The Perl Toolchain Summit needs more sponsors. If your company depends on Perl, please support this very important event.

NAME

News::Archive - archive news articles for later use

SYNOPSIS

  use News::Archive;
  my $archive = new News::Archive 
                ( 'basedir' => '/home/tskirvin/kiboze' );
 
  # Get a news article
  my $article = News::Article->new(\*STDIN);
  my $msgid = article->header('message-id');

  die "Already processed '$msgid'\n" 
                if ($archive->article( $messageid ));

  # Get the list of groups we're supposed to be saving the article into
  my @groups = split('\s*,\s*', $article->header('newsgroups') );
  map { s/\s+//g } @groups;

  # Make sure we're subscribed to these groups
  foreach (@groups) { $archive->subscribe($_) }

  # Actually save the article.
  my $ret = $archive->save_article( 
        [ @{$article->rawheaders}, '', @{$article->body} ], @groups );
  $ret ? print "Accepted article $messageid\n"
       : print "Couldn't save article $messageid\n";

See below for more options.

DESCRIPTION

News::Archive is a package for storing news articles in an accessible form. Articles are stored one-per-file, and are accessible by either message-ID or overview information. The files are then accessible with a Net::NNTP compatible interface, for easy access by other packages.
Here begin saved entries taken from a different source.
-- ==== Sys2Proof/Machine/Commit.lean ====
section
/-! DEFINITION. The commit (R114 to R119): what ends, what is carried over and what starts at FT(F), the unit status blocks
(R145 to R147), and the completion that makes the old Pattern the previous one. -/

namespace Sys2Proof.Machine

/-! ## Carry-over (R117) -/

/-- A unit of the new Pattern is carried over from the old units: same ID, class, version, instance and parameters, and
NO_CARRY = 0 in both; for a patch its whole record (R117, R141). -/
def carriesOver (old : List PatUnit) (u : PatUnit) : Bool :=
  old.any fun v =>
    v.id == u.id && v.cls == u.cls && v.ver == u.ver && v.inst == u.inst && v.params == u.params
      && !bit v.flags 0 && !bit u.flags 0 && (u.cls != cPATCH || v.parent == u.parent)

/-- Some unit of a list has this class and instance. -/
def holds (us : List PatUnit) (cls inst : Nat) : Bool := us.any fun u => u.cls == cls && u.inst == inst

/-- Sets register families of one instance to their reset values. -/
def State.wipe (s : State) (rs : List RegDef) (i : Nat) : State :=
  s.forEach rs fun r s => s.wr r (BitVec.ofNat 32 r.reset) i

/-! ## Units that end -/

/-- The registers that a chain without a FILTER unit reads as 0 (R294). -/
def chainRegs : List RegDef :=
  [Reg.FLT_CHc_CFG, Reg.FLT_CHc_SDELAY, Reg.FLT_CHc_EC, Reg.FLT_CHc_TAU, Reg.FLT_CHc_TAU_TGT, Reg.FLT_CHc_STAT,
   Reg.FLT_CHc_EVT, Reg.FLT_CHc_RST_LO, Reg.FLT_CHc_RST_HI, Reg.FLT_CHc_OUT]

/-- The registers of a LINEARISER. -/
def linRegs : List RegDef := [Reg.FLT_CHc_LIN_OUT, Reg.FLT_CHc_LIN_STAT, Reg.FLT_CHc_LIN_TEMP]

/-- A FILTER unit ends. -/
def State.filterEnd (s : State) (c : Nat) : State :=
  ({ s with chains := tabErase s.chains c, flow.slot := tabErase s.flow.slot (slotOf c) } : State).wipe chainRegs c

/-- A THRESHOLD unit ends. -/
def State.thrEnd (s : State) (i : Nat) : State :=
  ({ s with cap.thr := tabErase s.cap.thr i } : State).wr Reg.FLT_CHc_THRd 0 (i / 2) (i % 2)

/-- A TDC_INPUT unit ends: FIFO, start and edge are discarded (R385); SCALE and SKEW stay (R386). -/
def State.tdcEnd (s : State) (k : Nat) : State :=
  let s := { s with tdc.ins := tabErase s.tdc.ins k }
  let s := s.wipe [Reg.TDC_CHk_STAT, Reg.TDC_CHk_CNT, Reg.TDC_CHk_EDGES, Reg.TDC_CHk_LAST] k
  s.wr Reg.TDC_CHk_CFG (s.rd Reg.TDC_CHk_CFG k &&& 0x1F0000#32) k

/-- A TIME_IN unit ends. -/
def State.tinEnd (s : State) (k : Nat) : State :=
  ({ s with time.tin := tabErase s.time.tin k } : State).wipe
    [Reg.TIM_TINk_S_LO, Reg.TIM_TINk_S_HI, Reg.TIM_TINk_NS, Reg.TIM_TINk_FRAC, Reg.TIM_TINk_STAT, Reg.TIM_TINk_FRAME] k

/-- A TIME_OUT unit ends. -/
def State.toutEnd (s : State) (k : Nat) : State :=
  ({ s with time.tout := tabErase s.time.tout k } : State).wr Reg.TIM_TOUTk_STAT 0 k

/-- A LOOP unit ends: a from-host ring that serves its slot completes the descriptor in progress with the words pushed so
far, and then waits (R587). -/
def State.loopGone (s : State) (k : Nat) : State :=
  let s := s.forEach ((List.range 32).filter fun r => 16 ≤ r && s.is Fld.DMA_Rr_CFG.ENABLE r && s.ringKind r == 1 && s.ringSrc r == k)
    fun r s => match (s.dring r).job with
      | some j => s.ringWriteBack r j.desc j.done 0 false false
      | none => s
  s.loopEnd k

/-- A unit of the old Pattern that is not carried over ends at FT(F) (R117). An OUTPUT instance that the new Pattern
holds again keeps its word for its new unit (R452). -/
def State.endUnit (s : State) (new : List PatUnit) (u : PatUnit) : State :=
  match u.cls with
  | 0x04 => s.filterEnd u.inst
  | 0x05 => s.wipe linRegs u.inst
  | 0x06 => s.thrEnd u.inst
  | 0x07 => s.trigEnd u.inst
  | 0x08 => s.capEnd u.inst
  | 0x09 => s.loopGone u.inst
  | 0x0A => if holds new cOUTPUT u.inst then s else s.sluEnd u.inst
  | 0x0B => s.tdcEnd u.inst
  | 0x0E => s.queueEnd u.inst
  | 0x0F => s.wringUnitEnd u.inst
  | 0x10 => s.toutEnd u.inst
  | 0x11 => s.tinEnd u.inst
  | 0x13 => s.subEnd u.inst
  | _ => s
News::Archive keeps several files to keep track of its archives:

active file

Keeps track of all newsgroups we are "subscribed" to and all of the information that changes regularly - the number of articles we have archived, the current first and last article numbers, etc.

Watched over with News::Active.

history database

A simple database keeping track of articles by Message-ID. Makes access by ID easy, and ensures that we don't save the same article twice. The database chosen to maintain these is user-determined.

newsgroup file

Keeps track of more static information about the newsgroups we are subscribed to - descriptions, creation dates, etc.

Watched over with News::GroupInfo.

archive directory

Directory structure of all articles, with each article saved as a single textfile within a directory structure laid out at one section of the group name per directory, such as "rec/games/mecha". Crossposts are hardlinked to other directory structures.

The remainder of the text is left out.